-- ==== Sys2Proof/Tests/Slice0.lean ====
section
/-! SUPPORT. Tests with expected values from the spec (95_test_vectors.md, 30_encoding.md R94), and for every
obligation with hypotheses a witness that they can be met, clause by clause. -/

namespace Sys2Proof.Tests

open Sys2Proof.Machine Sys2Proof.Listing

/-! ### Helpers -/

/-- An Idle block of two voices under the reference configuration. -/
def two : State := State.fresh 2 Config.reference

/-- The same block, Running with five samples to go. -/
def busy : State := { two with remaining := 5 }

/-- The state after an operation, the given one if there is none. -/
def after (s : State) (o : Result) : State :=
  match o with
  | .next t => t
  | .fault _ => s
  | .refused _ => s

/-- The state after APPLY of a word. -/
def applied (w : Word) (s : State) : State := after s (step { s with host := [.apply w] })

/-- The status of an APPLY of a word. -/
def statusOf (w : Word) (s : State) : Option Response := (applied w s).responses.getLast?

/-- The state after a TICK. -/
def ticked (s : State) : State := after s (step { s with host := [.tick] })

/-- The sample of a TICK. -/
def sampleOf (s : State) : Option Response := (ticked s).responses.getLast?

/-- A block with the given last samples, under the reference configuration. -/
def frozen (samples : List Int) : State :=
  { State.fresh samples.length Config.reference with
    voices := samples.map fun x => { Voice.reset with lastSample := BitVec.ofInt 16 x }, remaining := 1 }

/-- The last sample a voice stores, given its modulators' samples and a draw. -/
def stored (v : Voice) (am pm r : Int) : Int := (voiceAfter Config.reference v am pm r).lastSample.toInt

/-- A DC voice of the given amplitude and scale. -/
def dc (amplitude : Byte) (scale : BitVec 5) : Voice :=
  { Voice.reset with amplitude := amplitude, amplitudeScale := scale }

/-- A voice of the given frequency, time, amplitude and scale. -/
def voice (frequency time : Half) (amplitude : Byte) (scale : BitVec 5) : Voice :=
  { Voice.reset with frequency := frequency, time := time, amplitude := amplitude, amplitudeScale := scale }

/-- Frequency and its step after a ramp tick (95_test_vectors.md §2.6). -/
def frequencyRamped (frequency : Half) (step : Int) : Nat × Int :=
  let v := voiceAfter Config.reference
    { Voice.reset with frequency := frequency, frequencyStep := BitVec.ofInt 16 step, stepInterval := 1 } 0 0 0
  (v.frequency.toNat, v.frequencyStep.toInt)

/-- Amplitude and its step after a ramp tick (95_test_vectors.md §2.6). -/
def amplitudeRamped (amplitude : Byte) (step : Int) : Nat × Int :=
  let v := voiceAfter Config.reference
    { Voice.reset with amplitude := amplitude, amplitudeStep := BitVec.ofInt 8 step, stepInterval := 1 } 0 0 0
  (v.amplitude.toNat, v.amplitudeStep.toInt)

/-- The Idle block with the given voice in channel 1. -/
def one (v : Voice) : State := two.setVoice 1 v

/-! ### Well-formedness -/

/-- The reference configuration and N at both its bounds are valid (00_scope.md R7 to R10). -/
theorem test_reference_is_valid :
    (Config.validCount 1 && Config.reference.valid) = true ∧
    (Config.validCount 16 && Config.reference.valid) = true := by decide +kernel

════════════════════

Repeat exactly the lines above from the one with "and for every" up to and including the one with "is none. -/". No other line belongs in the reply.

/-! SUPPORT. Tests with expected values from the spec (95_test_vectors.md, 30_encoding.md R94), and for every
obligation with hypotheses a witness that they can be met, clause by clause. -/

namespace Sys2Proof.Tests

open Sys2Proof.Machine Sys2Proof.Listing

/-! ### Helpers -/

/-- An Idle block of two voices under the reference configuration. -/
def two : State := State.fresh 2 Config.reference

/-- The same block, Running with five samples to go. -/
def busy : State := { two with remaining := 5 }

/-- The state after an operation, the given one if there is none. -/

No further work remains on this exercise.